■ **DIRECTIONS**:
Set down exactly the lines in the records below that run from the line with "cases ha : a.testBit" to the line with "theorem toPoly_foldl_xor (i", inclusive, and nothing more.

__________

-- ==== Sys2Proof/Certificates/Slice0/Obligations.lean ====
section
/-!
DEFINITION. The statements for the provers. Where a statement speaks of parameters `P`, it holds for every block; the block of `exec`
is the one with `Config.params` (CommandsRunAtBlockParameters), so that a premise on T10 has a witness.
-/

open Sys2Proof Sys2Proof.Machine

/-! ### The machine and its ports -/

/-- R41: a word written to the command port that decodes to a well-formed command is executed: the step is `exec` of it, in the state
from which the host's move has been taken. -/
def Obligations.StepRunsDecodedCommand : Prop :=
  ∀ (s : State) (w : Command) (rest : List HostMove) (i : Instr), s.hostMoves = .command w :: rest → decode w = .ok i →
    i.wellFormed = true → step s = exec i { s with hostMoves := rest }

/-- R150, R185: every command ends, in success or failure, and the block itself never stops. -/
def Obligations.EveryStepAnswersNext : Prop :=
  (∀ (i : Instr) (s : State), ∃ t, exec i s = .next t) ∧ ∀ s : State, ∃ t, step s = .next t

/-- R44: reads of any addresses, any number of them, change no state of the block, and each gives the value its register has before
the first. (Where the moves come from and where the values go is the model's choice, logs 1 and 2.) -/
def Obligations.ReadsChangeNothing : Prop :=
  ∀ (reads : List (BitVec 8)) (s : State) (rest : List HostMove), s.hostMoves = reads.map .read ++ rest →
    ∃ t, runMoves reads.length s = some t ∧ SameBlock s t ∧ t.hostMoves = rest ∧
      t.hostReplies = s.hostReplies ++ reads.map (readReg s)

/-- R34: after reset every piece of state has the value of the table. -/
def Obligations.ResetGivesTableValues : Prop :=
  (∀ (s : State) (lost : List Command) (rest : List HostMove), s.hostMoves = .reset lost :: rest →
    ∃ t, step s = .next t ∧ SameBlock State.reset t) ∧
  State.reset.status = 0#32 ∧ State.reset.res0 = 0#32 ∧ State.reset.res1 = 0#32 ∧ State.reset.errpos = 0#32 ∧
  State.reset.gf = ⟨false, 0, 0⟩ ∧ State.reset.qg = ⟨false, .none, 0, 0, 0, 0⟩ ∧ State.reset.alpha = [] ∧ State.reset.str = [] ∧
  State.reset.dmValid = false

/-- What the host's side does (the model's own fields and choices, logs 1 to 4). A reset move gives the reset state whatever words were
written while reset was asserted (R178), and keeps what the host does next and has read; a read move appends its value to
`hostReplies`; a move is taken off `hostMoves`; with no move left the block holds its state. -/
def Obligations.HostSideOfTheStep : Prop :=
  (∀ (s : State) (lost : List Command) (rest : List HostMove), s.hostMoves = .reset lost :: rest →
    step s = .next { State.reset with hostMoves := rest, hostReplies := s.hostReplies }) ∧
  (∀ (s : State) (a : BitVec 8) (rest : List HostMove), s.hostMoves = .read a :: rest →
    step s = .next { s with hostMoves := rest, hostReplies := s.hostReplies ++ [readReg s a] }) ∧
  ∀ s : State, s.hostMoves = [] → step s = .next s
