-- ==== Sys2Proof/Laws/PerInstr.lean ====
section
/-!
SUPPORT. Laws made per instruction. FieldCoding: the fields a command is encoded with pass the checks of R65 to R67, and the
decoder reads the command back from them.
-/

namespace Sys2Proof.Laws

/-- A command's fields are well formed and decode to the command. -/
def FieldCoding.Statement (i : Instr) : Prop := i.wellFormed = true ∧ decodeFields (encodeFields i) = .ok i

theorem FieldCoding.nop : FieldCoding.Statement (.nop) := ⟨rfl, rfl⟩
theorem FieldCoding.clrstat : FieldCoding.Statement (.clrstat) := ⟨rfl, rfl⟩
theorem FieldCoding.gfCfg (a : BitVec 16) : FieldCoding.Statement (.gfCfg a) := ⟨rfl, rfl⟩
theorem FieldCoding.gfReduce (b : BitVec 32) : FieldCoding.Statement (.gfReduce b) := ⟨rfl, rfl⟩
theorem FieldCoding.gfAdd (a : BitVec 16) (b : BitVec 32) : FieldCoding.Statement (.gfAdd a b) := ⟨rfl, rfl⟩
theorem FieldCoding.gfMul (a : BitVec 16) (b : BitVec 32) : FieldCoding.Statement (.gfMul a b) := ⟨rfl, rfl⟩
theorem FieldCoding.gfInv (a : BitVec 16) : FieldCoding.Statement (.gfInv a) := ⟨rfl, rfl⟩
theorem FieldCoding.gfDiv (a : BitVec 16) (b : BitVec 32) : FieldCoding.Statement (.gfDiv a b) := ⟨rfl, rfl⟩
theorem FieldCoding.qgBuild (a : BitVec 16) : FieldCoding.Statement (.qgBuild a) := ⟨rfl, rfl⟩
theorem FieldCoding.qgMul (a : BitVec 16) (b : BitVec 32) : FieldCoding.Statement (.qgMul a b) := ⟨rfl, rfl⟩
theorem FieldCoding.qgInv (a : BitVec 16) : FieldCoding.Statement (.qgInv a) := ⟨rfl, rfl⟩
theorem FieldCoding.alClr : FieldCoding.Statement (.alClr) := ⟨rfl, rfl⟩
theorem FieldCoding.alPush (b : BitVec 32) : FieldCoding.Statement (.alPush b) := ⟨rfl, rfl⟩
theorem FieldCoding.alRd (a : BitVec 16) : FieldCoding.Statement (.alRd a) := ⟨rfl, rfl⟩
theorem FieldCoding.dmInit : FieldCoding.Statement (.dmInit) := ⟨rfl, rfl⟩
theorem FieldCoding.stClr : FieldCoding.Statement (.stClr) := ⟨rfl, rfl⟩
theorem FieldCoding.stPush (b : BitVec 32) : FieldCoding.Statement (.stPush b) := ⟨rfl, rfl⟩
theorem FieldCoding.stRd (a : BitVec 16) : FieldCoding.Statement (.stRd a) := ⟨rfl, rfl⟩
theorem FieldCoding.dmProcess : FieldCoding.Statement (.dmProcess) := ⟨rfl, rfl⟩
theorem FieldCoding.dmVerify : FieldCoding.Statement (.dmVerify) := ⟨rfl, rfl⟩
theorem FieldCoding.dmCheck : FieldCoding.Statement (.dmCheck) := ⟨rfl, rfl⟩
theorem FieldCoding.dmEncode : FieldCoding.Statement (.dmEncode) := ⟨rfl, rfl⟩
theorem FieldCoding.gfAddR (b : BitVec 32) : FieldCoding.Statement (.gfAddR b) := ⟨rfl, rfl⟩
theorem FieldCoding.gfMulR (b : BitVec 32) : FieldCoding.Statement (.gfMulR b) := ⟨rfl, rfl⟩
theorem FieldCoding.gfInvR : FieldCoding.Statement (.gfInvR) := ⟨rfl, rfl⟩
theorem FieldCoding.gfDivR (b : BitVec 32) : FieldCoding.Statement (.gfDivR b) := ⟨rfl, rfl⟩
theorem FieldCoding.qgMulR (b : BitVec 32) : FieldCoding.Statement (.qgMulR b) := ⟨rfl, rfl⟩
theorem FieldCoding.qgInvR : FieldCoding.Statement (.qgInvR) := ⟨rfl, rfl⟩

end Sys2Proof.Laws
end

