theorem exists_decodeFields (h : f.wellFormed = true) : ∃ i, decodeFields f = .ok i := by
  obtain ⟨⟨hop, hrsv⟩, hlegal⟩ : (f.opReserved = false ∧ f.rsvZero = true) ∧ f.saLegal = true := by
    simpa [Fields.wellFormed] using h
  cases hsa : f.sa with
  | false =>
    obtain ⟨i, hi⟩ := exists_baseInstr hop
    exact ⟨i, decodeFields_base hrsv hsa hi⟩
  | true =>
    cases hc : chainedInstr f.op f.b with
    | some i => exact ⟨i, decodeFields_eq_ok_iff.mpr ⟨hrsv, .inr ⟨hsa, hc⟩⟩⟩
    | none =>
      have hillegal := f.saLegal_eq_false_iff.mpr ⟨hsa, (chainedInstr_eq_none_iff _ _).mp hc⟩
      exact absurd (hlegal.symm.trans hillegal) (by decide)

end

/-- Settles O11: the three checks in their order, and that nothing else makes the decoder refuse. -/
theorem decodeChecksInOrder : Obligations.DecodeChecksInOrder :=
  fun _ => ⟨decodeFields_reservedOp, decodeFields_reservedBits, decodeFields_saNotAllowed, exists_decodeFields⟩

/-! ### What the decoder does not read (R73) -/

open Machine (mnemonic readsA readsB)

/-- The same OP with other operands selects the same row of the map, and the same command if the operands it reads are the same. -/
theorem baseInstr_row {op : BitVec 8} {a : BitVec 16} {b : BitVec 32} {i : Instr} (a' : BitVec 16) (b' : BitVec 32)
    (h : baseInstr op a b = some i) :
    ∃ j, baseInstr op a' b' = some j ∧ mnemonic j = mnemonic i ∧
      ((readsA i = true → a' = a) → (readsB i = true → b' = b) → j = i) := by
  unfold baseInstr at h
  split at h <;> cases h <;> exact ⟨_, rfl, rfl, by simp_all [readsA, readsB]⟩

theorem chainedInstr_row {op : BitVec 8} {b : BitVec 32} {i : Instr} (b' : BitVec 32) (h : chainedInstr op b = some i) :
    ∃ j, chainedInstr op b' = some j ∧ mnemonic j = mnemonic i ∧ ((readsB i = true → b' = b) → j = i) := by
  unfold chainedInstr at h
  split at h <;> cases h <;> exact ⟨_, rfl, rfl, by simp_all [readsB]⟩

theorem decodeFields_row {f g : Fields} {i : Instr} (hop : f.op = g.op) (hrsv : f.rsv = g.rsv) (hsa : f.sa = g.sa)
    (h : decodeFields g = .ok i) :
    ∃ j, decodeFields f = .ok j ∧ mnemonic j = mnemonic i ∧
      ((readsA i = true → f.a = g.a) → (readsB i = true → f.b = g.b) → j = i) := by
  obtain ⟨hzero, hg⟩ := decodeFields_eq_ok_iff.mp h
  have hzero' : f.rsvZero = true := by rwa [Fields.rsvZero, hrsv]
  obtain ⟨hset, hbase⟩ | ⟨hset, hchained⟩ := hg
  · obtain ⟨j, hj, hmn, hsame⟩ := baseInstr_row f.a f.b hbase
    exact ⟨j, decodeFields_eq_ok_iff.mpr ⟨hzero', .inl ⟨hsa.trans hset, hop ▸ hj⟩⟩, hmn, hsame⟩
  · obtain ⟨j, hj, hmn, hsame⟩ := chainedInstr_row f.b hchained
    exact ⟨j, decodeFields_eq_ok_iff.mpr ⟨hzero', .inr ⟨hsa.trans hset, hop ▸ hj⟩⟩, hmn, fun _ => hsame⟩

/-- Settles O10: the two words select one row of the map, and its command reads nothing in which they differ. -/
theorem decodeIgnoresUnreadFields : Obligations.DecodeIgnoresUnreadFields := by
  intro v w i hop hrsv hsa h
  obtain ⟨j, hj, hmn, hsame⟩ := decodeFields_row hop hrsv hsa h
  exact ⟨⟨j, hj, hmn⟩, fun ha hb => hsame ha hb ▸ hj⟩

end Sys2Proof

namespace Sys2Proof.Machine

/-! ### Illegal words at the command port (R65 to R67) -/

/-- A step on a word that is no command: CODE 8 with the decoder's DETAIL, and the move taken. -/
theorem step_of_decode_error {s : State} {w : Command} {rest : List HostMove} {e : Illegal}
    (hm : s.hostMoves = .command w :: rest) (hd : decode w = .error e) :
    step s = .next ((s.setMoves rest).failure 8 e.detail 0) := by
  rw [step_command hm, execWord, hd]
  exact congrArg _ (raise_eq_failure _ rfl)

/-- Settles O12: each illegal word is refused by the check it fails (O11), and the step that executes it takes that error. -/
theorem illegalWordsFail : Obligations.IllegalWordsFail := by
  intro s w rest hm
  obtain ⟨hreserved, hbits, hsource, -⟩ := decodeChecksInOrder w
  refine ⟨fun hop => ?_, fun hop hrsv => ?_, fun hop hrsv hsa hlist => ?_⟩
  · exact step_of_decode_error (e := .reservedOp) hm (hreserved ((Fields.opReserved_iff _).mpr hop))
  · exact step_of_decode_error (e := .reservedBits) hm (hbits hop (beq_eq_false_iff_ne.mpr hrsv))
  · exact step_of_decode_error (e := .saNotAllowed) hm
      (hsource hop ((Fields.rsvZero_iff _).mpr hrsv) ((Fields.saLegal_eq_false_iff _).mpr ⟨hsa, hlist⟩))

/-! ### The assembler (R71) -/

theorem fieldA_toNat (a : BitVec 16) : fieldA a.toNat = some a := by
  rw [fieldA, if_pos (Nat.le_of_lt_succ a.isLt), BitVec.ofNat_toNat, BitVec.setWidth_eq]

theorem fieldB_toNat (b : BitVec 32) : fieldB b.toNat = some b := by
  rw [fieldB, if_pos (Nat.le_of_lt_succ b.isLt), BitVec.ofNat_toNat, BitVec.setWidth_eq]

section
variable {mn : String} {a : BitVec 16} {b : BitVec 32} {i : Instr}

theorem assembleCommand_fieldA (h : assembleA mn a = some i) : assembleCommand mn [a.toNat] = some i := by
  simp [assembleCommand, fieldA_toNat, h]

/-- A mnemonic whose operand stands in field B is none of those whose operand stands in field A. -/
theorem assembleCommand_fieldB (hA : ∀ x, assembleA mn x = none) (h : assembleB mn b = some i) :
    assembleCommand mn [b.toNat] = some i := by
  have hnone : (fieldA b.toNat).bind (assembleA mn) = none := Option.bind_eq_none_iff.mpr fun x _ => hA x
  simp [assembleCommand, fieldB_toNat, hnone, h]

theorem assembleCommand_fieldAB (h : assembleAB mn a b = some i) : assembleCommand mn [a.toNat, b.toNat] = some i := by
  simp [assembleCommand, fieldA_toNat, fieldB_toNat, h]

end

/-- Settles O14: by the operand fields the command's mnemonic takes. -/
theorem assembleDisassembledCommand : Obligations.AssembleDisassembledCommand := by
  intro i
  cases i with
  | nop | clrstat | alClr | dmInit | stClr | dmProcess | dmVerify | dmCheck | dmEncode | gfInvR | qgInvR => rfl
  | gfCfg | gfInv | qgBuild | qgInv | alRd | stRd => exact assembleCommand_fieldA rfl
  | gfReduce | alPush | stPush | gfAddR | gfMulR | gfDivR | qgMulR => exact assembleCommand_fieldB (fun _ => rfl) rfl
  | gfAdd | gfMul | gfDiv | qgMul => exact assembleCommand_fieldAB rfl

end Sys2Proof.Machine
end

section
/-!
SUPPORT. The numbers of the GF unit as polynomials over GF(2): XOR is the sum, `clmul` the product, `bitlen` the degree plus one, and
`reduce` gives the one small number in the same residue class. From it the laws of R80, R92 and R93. Family 41_bgf.md.
-/

namespace Sys2Proof.Machine

open Polynomial

/-! ### A number as a polynomial -/

/-- The polynomial whose coefficient at `X ^ k` is bit `k` of `n`. -/
noncomputable def toPoly (n : Nat) : (ZMod 2)[X] := ∑ p ∈ Finset.range n, if n.testBit p then X ^ p else 0

theorem coeff_sum_testBit (n N k : Nat) :
    (∑ p ∈ Finset.range N, if n.testBit p then (X : (ZMod 2)[X]) ^ p else 0).coeff k =
      if k < N ∧ n.testBit k then 1 else 0 := by
  have hterm : ∀ p, (if n.testBit p then (X : (ZMod 2)[X]) ^ p else 0).coeff k =
      if k = p then (if n.testBit p then 1 else 0) else 0 := by
    intro p
    cases n.testBit p <;> simp [coeff_X_pow]
  simp [hterm, ite_and]

theorem coeff_toPoly (n k : Nat) : (toPoly n).coeff k = if n.testBit k then 1 else 0 := by
  rw [toPoly, coeff_sum_testBit]
  have hbit : n.testBit k = true → k < n := fun h => Nat.lt_two_pow_self.trans_le (Nat.ge_two_pow_of_testBit h)
  simp only [and_iff_right_of_imp hbit]

/-- The bits may be summed over any range that holds them all. -/
theorem toPoly_eq_sum {n N : Nat} (h : n < 2 ^ N) :
    toPoly n = ∑ p ∈ Finset.range N, if n.testBit p then X ^ p else 0 := by
  ext k
  have hbit : n.testBit k = true → k < N := fun hk =>
    (Nat.pow_lt_pow_iff_right (by decide)).mp ((Nat.ge_two_pow_of_testBit hk).trans_lt h)
  rw [coeff_toPoly, coeff_sum_testBit]
  simp only [and_iff_right_of_imp hbit]

theorem toPoly_injective : Function.Injective toPoly := by
  intro a b h
  apply Nat.eq_of_testBit_eq
  intro k
  have hk := congrArg (coeff · k) h
  simp only [coeff_toPoly] at hk
  cases ha : a.testBit k <;> cases hb : b.testBit k <;> simp [ha, hb] at hk <;> rfl

@[simp] theorem toPoly_zero : toPoly 0 = 0 := rfl

@[simp] theorem toPoly_xor (a b : Nat) : toPoly (a ^^^ b) = toPoly a + toPoly b := by
  ext k
  rw [coeff_add]
  simp only [coeff_toPoly, Nat.testBit_xor]
  cases a.testBit k <;> cases b.testBit k <;> decide

@[simp] theorem toPoly_shiftLeft (n k : Nat) : toPoly (n <<< k) = toPoly n * X ^ k := by
  ext i
  rw [coeff_mul_X_pow', coeff_toPoly, coeff_toPoly, Nat.testBit_shiftLeft]
  by_cases h : k ≤ i <;> simp [h]

@[simp] theorem toPoly_one : toPoly 1 = 1 := by simp [toPoly]

theorem toPoly_two_pow (k : Nat) : toPoly (2 ^ k) = X ^ k := by
  rw [← Nat.one_shiftLeft, toPoly_shiftLeft, toPoly_one, one_mul]

theorem toPoly_surjective : Function.Surjective toPoly := by
  intro f
  induction f using Polynomial.induction_on' with
  | add f g hf hg =>
    obtain ⟨a, rfl⟩ := hf
    obtain ⟨b, rfl⟩ := hg
    exact ⟨a ^^^ b, toPoly_xor a b⟩
  | monomial k c =>
    obtain rfl | rfl : c = 0 ∨ c = 1 := by revert c; decide
    · exact ⟨0, by simp⟩
    · exact ⟨2 ^ k, by simp [toPoly_two_pow, X_pow_eq_monomial]⟩

/-! ### The length of a number is the degree of its polynomial plus one -/

theorem bitlen_le_iff {n k : Nat} : bitlen n ≤ k ↔ n < 2 ^ k := by
  unfold bitlen
  split
  next h => simp [h]
  next h => exact Nat.log2_lt h

theorem degree_toPoly_lt_iff {n k : Nat} : (toPoly n).degree < k ↔ n < 2 ^ k := by
  rw [degree_lt_iff_coeff_zero]
  constructor
  · intro h
    refine Nat.lt_pow_two_of_testBit n fun i hi => ?_
    simpa [coeff_toPoly] using h i hi
  · intro h i hi
    rw [coeff_toPoly, Nat.testBit_lt_two_pow (h.trans_le (Nat.pow_le_pow_right (by decide) hi))]
    simp

theorem toPoly_ne_zero {n : Nat} (h : 1 ≤ n) : toPoly n ≠ 0 := by
  rw [← toPoly_zero, toPoly_injective.ne_iff]
  omega

theorem bitlen_eq_natDegree {n : Nat} (h : 1 ≤ n) : bitlen n = (toPoly n).natDegree + 1 := by
  refine eq_of_forall_ge_iff fun k => ?_
  rw [bitlen_le_iff, Nat.add_one_le_iff, natDegree_lt_iff_degree_lt (toPoly_ne_zero h), degree_toPoly_lt_iff]

/-! ### The carry-less product (R80) -/

theorem toPoly_foldl_xor (i j N : Nat) :
    toPoly ((List.range N).foldl (fun r p => if j.testBit p then r ^^^ (i <<< p) else r) 0) =
      toPoly i * ∑ p ∈ Finset.range N, if j.testBit p then X ^ p else 0 := by
  induction N with
  | zero => simp
  | succ N ih =>
    rw [List.range_succ, List.foldl_append, Finset.sum_range_succ, mul_add, ← ih]
    cases h : j.testBit N <;> simp [h]

@[simp] theorem toPoly_clmul (i j : Nat) : toPoly (clmul i j) = toPoly i * toPoly j := by
  rw [clmul, toPoly_foldl_xor, ← toPoly_eq_sum (bitlen_le_iff.mp le_rfl)]

theorem clmul_eq_foldl {i j N : Nat} (h : bitlen j ≤ N) :
    clmul i j = (List.range N).foldl (fun r p => if j.testBit p then r ^^^ (i <<< p) else r) 0 := by
  apply toPoly_injective
  rw [toPoly_clmul, toPoly_foldl_xor, ← toPoly_eq_sum (bitlen_le_iff.mp h)]

theorem clmul_comm (i j : Nat) : clmul i j = clmul j i := toPoly_injective (by simp [mul_comm])

theorem clmul_assoc (i j k : Nat) : clmul (clmul i j) k = clmul i (clmul j k) := toPoly_injective (by simp [mul_assoc])

theorem clmul_xor (i j k : Nat) : clmul i (j ^^^ k) = clmul i j ^^^ clmul i k := toPoly_injective (by simp [mul_add])

@[simp] theorem clmul_zero (i : Nat) : clmul i 0 = 0 := rfl

@[simp] theorem zero_clmul (j : Nat) : clmul 0 j = 0 := clmul_comm 0 j

@[simp] theorem clmul_one (i : Nat) : clmul i 1 = i := toPoly_injective (by simp)

@[simp] theorem one_clmul (j : Nat) : clmul 1 j = j := toPoly_injective (by simp)

theorem two_clmul (i : Nat) : clmul 2 i = i <<< 1 := by
  have htwo : toPoly 2 = X ^ 1 := toPoly_two_pow 1
  apply toPoly_injective
  rw [toPoly_clmul, htwo, toPoly_shiftLeft, mul_comm]

theorem one_le_clmul {i j : Nat} (hi : 1 ≤ i) (hj : 1 ≤ j) : 1 ≤ clmul i j := by
  rw [Nat.one_le_iff_ne_zero, ← toPoly_injective.ne_iff, toPoly_clmul]
  exact mul_ne_zero (toPoly_ne_zero hi) (toPoly_ne_zero hj)

/-- The degrees of two factors add up. -/
theorem bitlen_clmul {i j : Nat} (hi : 1 ≤ i) (hj : 1 ≤ j) : bitlen (clmul i j) = bitlen i + bitlen j - 1 := by
  rw [bitlen_eq_natDegree (one_le_clmul hi hj), bitlen_eq_natDegree hi, bitlen_eq_natDegree hj, toPoly_clmul,
    natDegree_mul (toPoly_ne_zero hi) (toPoly_ne_zero hj)]
  omega

theorem clmul_lt {d i j : Nat} (hi : i < 2 ^ d) (hj : j < 2 ^ d) : clmul i j < 2 ^ (2 * d - 1) := by
  rcases Nat.eq_zero_or_pos i with rfl | hi0
  · simp
  rcases Nat.eq_zero_or_pos j with rfl | hj0
  · simp
  have hli := bitlen_le_iff.mpr hi
  have hlj := bitlen_le_iff.mpr hj
  rw [← bitlen_le_iff, bitlen_clmul hi0 hj0]
  omega

/-- Settles O27: as polynomials over GF(2), `clmul` is the product and XOR the sum; the length is the degree plus one. -/
theorem carrylessProductLaws : Obligations.CarrylessProductLaws :=
  ⟨fun _ _ _ h => clmul_eq_foldl h, clmul_zero, zero_clmul, fun _ _ hi hj => bitlen_clmul hi hj, fun _ _ _ hi hj => clmul_lt hi hj,
    clmul_comm, clmul_assoc, clmul_xor⟩

/-! ### Residue classes -/

/-- The class of `n` modulo `poly`, in GF(2)[X]/(poly). -/
noncomputable def residue (poly n : Nat) : AdjoinRoot (toPoly poly) := AdjoinRoot.mk _ (toPoly n)

section
variable (poly a b : Nat)

@[simp] theorem residue_zero : residue poly 0 = 0 := by simp [residue]

@[simp] theorem residue_one : residue poly 1 = 1 := by simp [residue]

@[simp] theorem residue_xor : residue poly (a ^^^ b) = residue poly a + residue poly b := by simp [residue]

@[simp] theorem residue_clmul : residue poly (clmul a b) = residue poly a * residue poly b := by simp [residue]

@[simp] theorem residue_self : residue poly poly = 0 := AdjoinRoot.mk_self

@[simp] theorem residue_shiftLeft_self : residue poly (poly <<< a) = 0 := by simp [residue]

end

theorem residue_surjective (poly : Nat) : Function.Surjective (residue poly) :=
  AdjoinRoot.mk_surjective.comp toPoly_surjective
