-- ==== Sys2Proof/Machine/Flags.lean ====
section
/-!
DEFINITION. Every flag computation, and the order in which a result and a flag are written
(spec/10_state.md R23, spec/43_alu.md R180).
-/
namespace Sys2Proof.Machine

/-- A flag as the register holds it: 0 or 1 (R23). -/
def flagByte (f : Bool) : Byte := if f then 1 else 0

/-- The 8-bit sum carried out (R176, R180 (3)). -/
def carryOut (a b : Byte) : Bool := decide (256 ≤ a.toNat + b.toNat)

/-- `a - b` needed no borrow (R177, R178, R180 (4)). -/
def notBorrow (a b : Byte) : Bool := decide (b.toNat ≤ a.toNat)

/-- The bit a right shift by one shifts out, bit 0 (R179). -/
def shiftedOutRight (b : Byte) : Bool := b.getLsbD 0

/-- The bit a left shift by one shifts out, bit 7 (R181). -/
def shiftedOutLeft (b : Byte) : Bool := b.getLsbD 7

/-- `V[0xF] <- 1` if the flag is set, else 0. -/
def State.setFlag (s : State) (f : Bool) : State := s.setReg VF (flagByte f)

/-- The result to `V[x]` first, the flag to VF second, so with x = F the flag survives (R180 (2),
decision D11). -/
def State.setRegFlag (s : State) (x : Reg) (result : Byte) (f : Bool) : State :=
  (s.setReg x result).setFlag f

end Sys2Proof.Machine
end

__________

■ **SOLUTION**:
  cases ha : a.testBit k <;> cases hb : b.testBit k <;> simp [ha, hb] at hk <;> rfl

@[simp] theorem toPoly_zero : toPoly 0 = 0 := rfl

@[simp] theorem toPoly_xor (a b : Nat) : toPoly (a ^^^ b) = toPoly a + toPoly b := by
  ext k
  rw [coeff_add]
  simp only [coeff_toPoly, Nat.testBit_xor]
  cases a.testBit k <;> cases b.testBit k <;> decide

@[simp] theorem toPoly_shiftLeft (n k : Nat) : toPoly (n <<< k) = toPoly n * X ^ k := by
  ext i
  rw [coeff_mul_X_pow', coeff_toPoly, coeff_toPoly, Nat.testBit_shiftLeft]
  by_cases h : k ≤ i <;> simp [h]

@[simp] theorem toPoly_one : toPoly 1 = 1 := by simp [toPoly]

theorem toPoly_two_pow (k : Nat) : toPoly (2 ^ k) = X ^ k := by
  rw [← Nat.one_shiftLeft, toPoly_shiftLeft, toPoly_one, one_mul]

theorem toPoly_surjective : Function.Surjective toPoly := by
  intro f
  induction f using Polynomial.induction_on' with
  | add f g hf hg =>
    obtain ⟨a, rfl⟩ := hf
    obtain ⟨b, rfl⟩ := hg
    exact ⟨a ^^^ b, toPoly_xor a b⟩
  | monomial k c =>
    obtain rfl | rfl : c = 0 ∨ c = 1 := by revert c; decide
    · exact ⟨0, by simp⟩
    · exact ⟨2 ^ k, by simp [toPoly_two_pow, X_pow_eq_monomial]⟩

/-! ### The length of a number is the degree of its polynomial plus one -/

theorem bitlen_le_iff {n k : Nat} : bitlen n ≤ k ↔ n < 2 ^ k := by
  unfold bitlen
  split
  next h => simp [h]
  next h => exact Nat.log2_lt h

theorem degree_toPoly_lt_iff {n k : Nat} : (toPoly n).degree < k ↔ n < 2 ^ k := by
  rw [degree_lt_iff_coeff_zero]
  constructor
  · intro h
    refine Nat.lt_pow_two_of_testBit n fun i hi => ?_
    simpa [coeff_toPoly] using h i hi
  · intro h i hi
    rw [coeff_toPoly, Nat.testBit_lt_two_pow (h.trans_le (Nat.pow_le_pow_right (by decide) hi))]
    simp

theorem toPoly_ne_zero {n : Nat} (h : 1 ≤ n) : toPoly n ≠ 0 := by
  rw [← toPoly_zero, toPoly_injective.ne_iff]
  omega

theorem bitlen_eq_natDegree {n : Nat} (h : 1 ≤ n) : bitlen n = (toPoly n).natDegree + 1 := by
  refine eq_of_forall_ge_iff fun k => ?_
  rw [bitlen_le_iff, Nat.add_one_le_iff, natDegree_lt_iff_degree_lt (toPoly_ne_zero h), degree_toPoly_lt_iff]

/-! ### The carry-less product (R80) -/

theorem toPoly_foldl_xor (i j N : Nat) :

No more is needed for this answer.